= Reduced level =

Surveying terminololgy

In surveying, reduced level (RL) refers to equating elevations of survey points with reference to a common assumed vertical datum. It is a vertical distance between survey point and adopted datum surface. Thus, it is considered as the base level which is used as reference to reckon heights or depths of other places or structures in that area, region or country. The word "Reduced" here means "equating" and the word "level" means "elevation". Datum may be a real or imaginary location with a nominated elevation.

== Datum used ==
The most common and convenient datum which is internationally accepted is mean sea level which is a universal measure and based upon a common base line in the whole world determined by the earth's gravitational model (see geoid) that gives the standard to measure elevation of a place above or below mean sea level.

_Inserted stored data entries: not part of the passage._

-- ==== Sys2Proof/Syntax.lean ====
section
/-! DEFINITION. Syntax.lean: every operation and event of the opcode table, one constructor each. A constructor of
an instruction word holds the fields of its encoding under the table's own letters (i the issue qualifier IQ of R49;
d, a, b the register fields of R48); a constructor of an event names the unit the event befalls and what the outside
world brings with it. -/

namespace Sys2Proof
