-- ==== Sys2Proof/Decode.lean ====
section
/-! DEFINITION. Decode.lean: from the bytes of a code section to an instruction (R46 to R48, R51, R57 to R59, R62 to
R66, R70, R71), and the encoder of the same tables. A register file, a MAJ, an FN, an OP or a W that the tables do not
assign, and a field that a table shows as 0 and that is not 0, is refused (ILLEGAL); a malformed header or extension
word is refused as BLOCK_FORM (R55).

Lean's compiled code numbers the constructors of a type in one byte, and the opcode table has 430 rows, so the
definitions that build an instruction past that number carry the word noncomputable. They are plain structural
definitions all the same: the kernel evaluates them on numerals. -/

namespace Sys2Proof

/-- What the bytes at an address read as. -/
inductive Decoded where
  /-- An instruction and its length in bytes. -/
  | ok (i : Instr) (len : Nat)
  /-- An encoding that faults ILLEGAL (R71, R72). -/
  | illegal
  /-- A header or extension word that faults BLOCK_FORM (R55, R72). -/
  | blockForm
  deriving DecidableEq, Repr, Inhabited

/-- What an encoded instruction stands in memory as. -/
inductive Encoded where
  /-- One half-word (R47). -/
  | half (h : BitVec 16)
  /-- One 32-bit word, its half-word at the lower address in [31:16] (R46). -/
  | word (w : BitVec 32)
  /-- A block header followed by its extension word (R52). -/
  | header (w ext : BitVec 32)
  /-- A custom-0 word of a service core (R375). -/
  | riscv (w : BitVec 32)
  deriving DecidableEq, Repr, Inhabited

/-- Major 0x01, ia (R70). -/
def decIa (w : BitVec 32) : Option Instr :=
  match (w.extractLsb' 2 4).toNat with
    | 0x0 => 
      match (w.extractLsb' 0 2).toNat with
        | 0x0 => some (.iaAdd (w.extractLsb' 21 2) (w.extractLsb' 16 5) (w.extractLsb' 11 5) (w.extractLsb' 6 5))
        | 0x1 => some (.iaSub (w.extractLsb' 21 2) (w.extractLsb' 16 5) (w.extractLsb' 11 5) (w.extractLsb' 6 5))
        | 0x2 => some (.iaAnd (w.extractLsb' 21 2) (w.extractLsb' 16 5) (w.extractLsb' 11 5) (w.extractLsb' 6 5))
        | 0x3 => some (.iaOr (w.extractLsb' 21 2) (w.extractLsb' 16 5) (w.extractLsb' 11 5) (w.extractLsb' 6 5))
        | _ => none
    | 0x1 => 
      match (w.extractLsb' 0 2).toNat with
        | 0x0 => some (.iaXor (w.extractLsb' 21 2) (w.extractLsb' 16 5) (w.extractLsb' 11 5) (w.extractLsb' 6 5))
        | 0x1 => if w.extractLsb' 6 5 = 0x0#5 then some (.iaMov (w.extractLsb' 21 2) (w.extractLsb' 16 5) (w.extractLsb' 11 5)) else none
        | 0x2 => some (.iaAndn (w.extractLsb' 21 2) (w.extractLsb' 16 5) (w.extractLsb' 11 5) (w.extractLsb' 6 5))
        | 0x3 => some (.iaOrn (w.extractLsb' 21 2) (w.extractLsb' 16 5) (w.extractLsb' 11 5) (w.extractLsb' 6 5))
        | _ => none
    | 0x2 => 
      match (w.extractLsb' 0 2).toNat with
        | 0x0 => some (.iaMul (w.extractLsb' 21 2) (w.extractLsb' 16 5) (w.extractLsb' 11 5) (w.extractLsb' 6 5))
        | 0x1 => some (.iaMulh (w.extractLsb' 21 2) (w.extractLsb' 16 5) (w.extractLsb' 11 5) (w.extractLsb' 6 5))
        | 0x2 => some (.iaMulhu (w.extractLsb' 21 2) (w.extractLsb' 16 5) (w.extractLsb' 11 5) (w.extractLsb' 6 5))
        | 0x3 => some (.iaDiv (w.extractLsb' 21 2) (w.extractLsb' 16 5) (w.extractLsb' 11 5) (w.extractLsb' 6 5))
        | _ => none
    | 0x3 => 
      match (w.extractLsb' 0 2).toNat with
        | 0x0 => some (.iaDivu (w.extractLsb' 21 2) (w.extractLsb' 16 5) (w.extractLsb' 11 5) (w.extractLsb' 6 5))
        | 0x1 => some (.iaRem (w.extractLsb' 21 2) (w.extractLsb' 16 5) (w.extractLsb' 11 5) (w.extractLsb' 6 5))
        | 0x2 => some (.iaRemu (w.extractLsb' 21 2) (w.extractLsb' 16 5) (w.extractLsb' 11 5) (w.extractLsb' 6 5))
        | 0x3 => some (.iaMin (w.extractLsb' 21 2) (w.extractLsb' 16 5) (w.extractLsb' 11 5) (w.extractLsb' 6 5))
        | _ => none
    | 0x4 => 
      match (w.extractLsb' 0 2).toNat with
        | 0x0 => some (.iaMax (w.extractLsb' 21 2) (w.extractLsb' 16 5) (w.extractLsb' 11 5) (w.extractLsb' 6 5))
        | 0x1 => some (.iaMinu (w.extractLsb' 21 2) (w.extractLsb' 16 5) (w.extractLsb' 11 5) (w.extractLsb' 6 5))
        | 0x2 => some (.iaMaxu (w.extractLsb' 21 2) (w.extractLsb' 16 5) (w.extractLsb' 11 5) (w.extractLsb' 6 5))
        | 0x3 => some (.iaAddco (w.extractLsb' 21 2) (w.extractLsb' 16 5) (w.extractLsb' 11 5) (w.extractLsb' 6 5))
        | _ => none
    | 0x5 => 
      match (w.extractLsb' 0 2).toNat with
        | 0x0 => some (.iaAddc (w.extractLsb' 21 2) (w.extractLsb' 16 5) (w.extractLsb' 11 5) (w.extractLsb' 6 5))
        | 0x1 => some (.iaSubbo (w.extractLsb' 21 2) (w.extractLsb' 16 5) (w.extractLsb' 11 5) (w.extractLsb' 6 5))
        | 0x2 => some (.iaSubb (w.extractLsb' 21 2) (w.extractLsb' 16 5) (w.extractLsb' 11 5) (w.extractLsb' 6 5))
        | 0x3 => some (.iaAdds (w.extractLsb' 21 2) (w.extractLsb' 16 5) (w.extractLsb' 11 5) (w.extractLsb' 6 5))
        | _ => none
    | 0x6 => 
      if w.extractLsb' 0 2 = 0x0#2 then some (.iaSubs (w.extractLsb' 21 2) (w.extractLsb' 16 5) (w.extractLsb' 11 5) (w.extractLsb' 6 5))
        else if w.extractLsb' 6 5 = 0x0#5 then some (.iaSxt (w.extractLsb' 21 2) (w.extractLsb' 16 5) (w.extractLsb' 11 5) (w.extractLsb' 0 2)) else none
    | 0x7 => if w.extractLsb' 6 5 = 0x0#5 then some (.iaZxt (w.extractLsb' 21 2) (w.extractLsb' 16 5) (w.extractLsb' 11 5) (w.extractLsb' 0 2)) else none
    | 0x8 => 
      match (w.extractLsb' 0 2).toNat with
        | 0x0 => if w.extractLsb' 6 5 = 0x0#5 then some (.iaAmov (w.extractLsb' 21 2) (w.extractLsb' 16 5) (w.extractLsb' 11 5)) else none
        | 0x1 => if w.extractLsb' 6 5 = 0x0#5 then some (.iaXmov (w.extractLsb' 21 2) (w.extractLsb' 16 5) (w.extractLsb' 11 5)) else none
        | 0x2 => some (.iaAadd (w.extractLsb' 21 2) (w.extractLsb' 16 5) (w.extractLsb' 11 5) (w.extractLsb' 6 5))
        | 0x3 => some (.iaArow (w.extractLsb' 21 2) (w.extractLsb' 16 5) (w.extractLsb' 11 5) (w.extractLsb' 6 5))
        | _ => none
    | _ => none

Countries adopt their nearby mean sea levels as datum planes for calculations of reduced levels in their respective jurisdictions. For example, Pakistan takes sea near Karachi as its datum while India takes sea near Mumbai as its datum for calculation of reduced levels. The term reduced level is denoted shortly by 'RL'. National survey departments of each country determine RLs of significantly important locations or points. These points are called permanent benchmarks and this survey process is known as Great Trigonometrical Surveying (GTS). The permanent benchmarks act as reference points for determining RLs of other locations in a particular country.

==Instruments==
The instruments used to determine reduced level include:
- Optical levelling instruments like automatic level, Y level, dumpy level, or Cooke's reversible level
- Levelling staff
- Tripod stand

==RL calculation==
RL of a survey point can be determined by two methods:
1. Height of instrument method
2. Rise and fall method

==Significance==
1. For drainage of water under gravity a suitable slope is required. Thus, roads are built in the fashion that their RL's on sides are comparatively smaller than the RL at the mid-span of the road. This ensures proper drainage of water from roads.
2. For construction of buildings, roads, and dams, a horizontal levelled surface is required. So, at construction sites, RLs of different points are obtained. The ground surface is then being levelled to the RL, which is obtained by taking the arithmetic mean of RLs of different points.
3. Reduced Levels are used heavily in underground mining applications, referencing an area within the mine's vertical depth from the surface, as opposed to Mean sea level.